Throwing hat and stick upon the couch, he went directly to her chair, knelt beside it, gathered her to him. She yielded with a sedate yet warm tenderness perhaps the more sincere today because of a conscience stricken by the memory of her late disloyalty of thought. And something of her fond gravity and gentleness penetrated and sobered his own mood. He held her very close for many minutes. But when he drew back at arm's-length to worship her with his eyes, she turned her head aside quickly, if not quickly enough to deceive him. He was instant to detect the glimmer of tears in her long lashes, the childish tremor of her sweet lips, and again drew her to him.
"My dearest one!" he whispered with infinite gentleness and solicitude. "What is it? Tell me."
"Nothing," she breathed brokenly in return. "Nothing – only – I guess – I'm a little blue – lonely without you, dear. I'm afraid I need either to be at work or – with you always."

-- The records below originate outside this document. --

theorem opcodeOf_dualOf (x y : Half) : opcodeOf (dualOf x y) = some 0x100 := by
  cases x with
  | two op d a => cases op <;> rfl
  | one op d a => cases op <;> rfl
  | _ => rfl

/-- A word that decodes with D = 1 is a dual word (R174). -/
theorem decode_dual {d : Decoded} (hw : bit w 62 = true) (h : decode w = .ok d) :
    d.settle = bit w 63 ∧ ∃ x y, d.instr = dualOf x y := by
  simp only [decode, hw, if_true] at h
  split at h <;> cases h
  exact ⟨rfl, _, _, rfl⟩

/-- A word that decodes with D = 0 holds the body of its opcode (R165). -/
theorem decode_full {d : Decoded} (hw : bit w 62 = false) (h : decode w = .ok d) :
    d.settle = bit w 63 ∧ fullDec (fld w 54 8).toNat w = some (some d.instr) := by
  simp only [decode, hw, Bool.false_eq_true, if_false] at h
  split at h
  · cases h
  · cases h
  next i hi =>
    split at h <;> cases h
    exact ⟨rfl, hi⟩

/-- The instruction of a word that decodes has the opcode of the word's field, that of a dual word stands as 256. -/
theorem opcodeOf_decode {d : Decoded} (h : decode w = .ok d) :
    opcodeOf d.instr = some (if bit w 62 then 0x100 else (fld w 54 8).toNat) := by
  cases hw : bit w 62 with
  | false =>
    obtain ⟨-, hb⟩ := decode_full hw h
    exact opcodeIs_fullDec hb _ rfl
  | true =>
    obtain ⟨-, x, y, hd⟩ := decode_dual hw h
    rw [hd]
    exact opcodeOf_dualOf x y

/-! ### The word of nop -/

/-- Equal fields hold equal bits. -/
theorem getLsbD_of_fld_eq {v : W64} {lo n k : Nat} (h : fld v lo n = fld w lo n) (hlo : lo ≤ k) (hhi : k < lo + n) :
    v.getLsbD k = w.getLsbD k := by
  have hk := congrArg (·.getLsbD (k - lo)) h
  simpa [fld, show k - lo < n by omega, Nat.add_sub_cancel' hlo] using hk

/-- A word of form I is told by its fields (R164, R165). -/
theorem word_ext {v : W64} (hS : bit v 63 = bit w 63) (hD : bit v 62 = bit w 62) (hop : fld v 54 8 = fld w 54 8)
    (hd : fD v = fD w) (ha : fA v = fA w) (hm : fImm v = fImm w) (hf : fld v 0 6 = fld w 0 6) : v = w := by
  apply BitVec.eq_of_getLsbD_eq
  intro k hk
  have hcase : k < 6 ∨ (6 ≤ k ∧ k < 38) ∨ (38 ≤ k ∧ k < 46) ∨ (46 ≤ k ∧ k < 54) ∨ (54 ≤ k ∧ k < 62) ∨ k = 62 ∨ k = 63 := by
    omega
  rcases hcase with h | ⟨h, h'⟩ | ⟨h, h'⟩ | ⟨h, h'⟩ | ⟨h, h'⟩ | rfl | rfl
  · exact getLsbD_of_fld_eq hf (Nat.zero_le k) h
  · exact getLsbD_of_fld_eq hm h h'
  · exact getLsbD_of_fld_eq ha h h'
  · exact getLsbD_of_fld_eq hd h h'
  · exact getLsbD_of_fld_eq hop h h'
  · exact hD
  · exact hS

/-- Under opcode 0x2A nop has function code 0 and every operand field zero (R206). -/
theorem iDec_eq_nop {fn : Nat} (h : iDec 0x2A fn w = some (some .nop)) : fn = 0 ∧ fD w = 0 ∧ fA w = 0 ∧ fImm w = 0 := by
  cases fn with
  | succ n => cases h
  | zero =>
    have hb : only (fD w == 0 && fA w == 0 && fImm w == 0) .nop = some .nop := Option.some.inj h
    simpa [only, and_assoc] using hb

theorem fields_of_decode_nop {b : Bool} (h : decode w = .ok { settle := b, instr := .nop }) :
    bit w 63 = b ∧ bit w 62 = false ∧ fld w 54 8 = 0x2A ∧ fD w = 0 ∧ fA w = 0 ∧ fImm w = 0 ∧ fld w 0 6 = 0 := by
  have hop : 0x2A = if bit w 62 then 0x100 else (fld w 54 8).toNat := Option.some.inj (opcodeOf_decode h)
  cases hw : bit w 62 with
  | true => simp [hw] at hop
  | false =>
    rw [hw] at hop
    obtain ⟨hb, hfull⟩ := decode_full hw h
    rw [← show 0x2A = (fld w 54 8).toNat from hop] at hfull
    obtain ⟨hfn, hd, ha, hm⟩ := iDec_eq_nop hfull
    exact ⟨hb.symm, rfl, BitVec.eq_of_toNat_eq hop.symm, hd, ha, hm, BitVec.eq_of_toNat_eq hfn⟩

"Then be comforted, sweetest girl; the time won't be long, now – I believe in my very soul."
"Till when – ?" She leaned back in her chair, examining his face with eyes that shone with infectious fire of his confident excitement. "Till when? What do you mean? Something has happened!"
"You're right," he laughed exultantly: "two big things have happened to me today. Wylie has accepted 'Tomorrow's People': we signed the contract this afternoon; he's to put it on about the first of the year."
"Oh, I'm so glad!"
"But that isn't all: Algerson has bought Rideout's contract and is to produce 'The Jade God' in Los Angeles as soon as it can be got ready."
"Dearest!"
There was an interval…
"Only," he said presently, "it's going to mean a little real loneliness for you, dear – not more than a few weeks – "
"Why?" she demanded sharply.
"Because I've promised Algerson to superintend the rehearsals. I couldn't well refuse. You know how much it means to us, dear heart."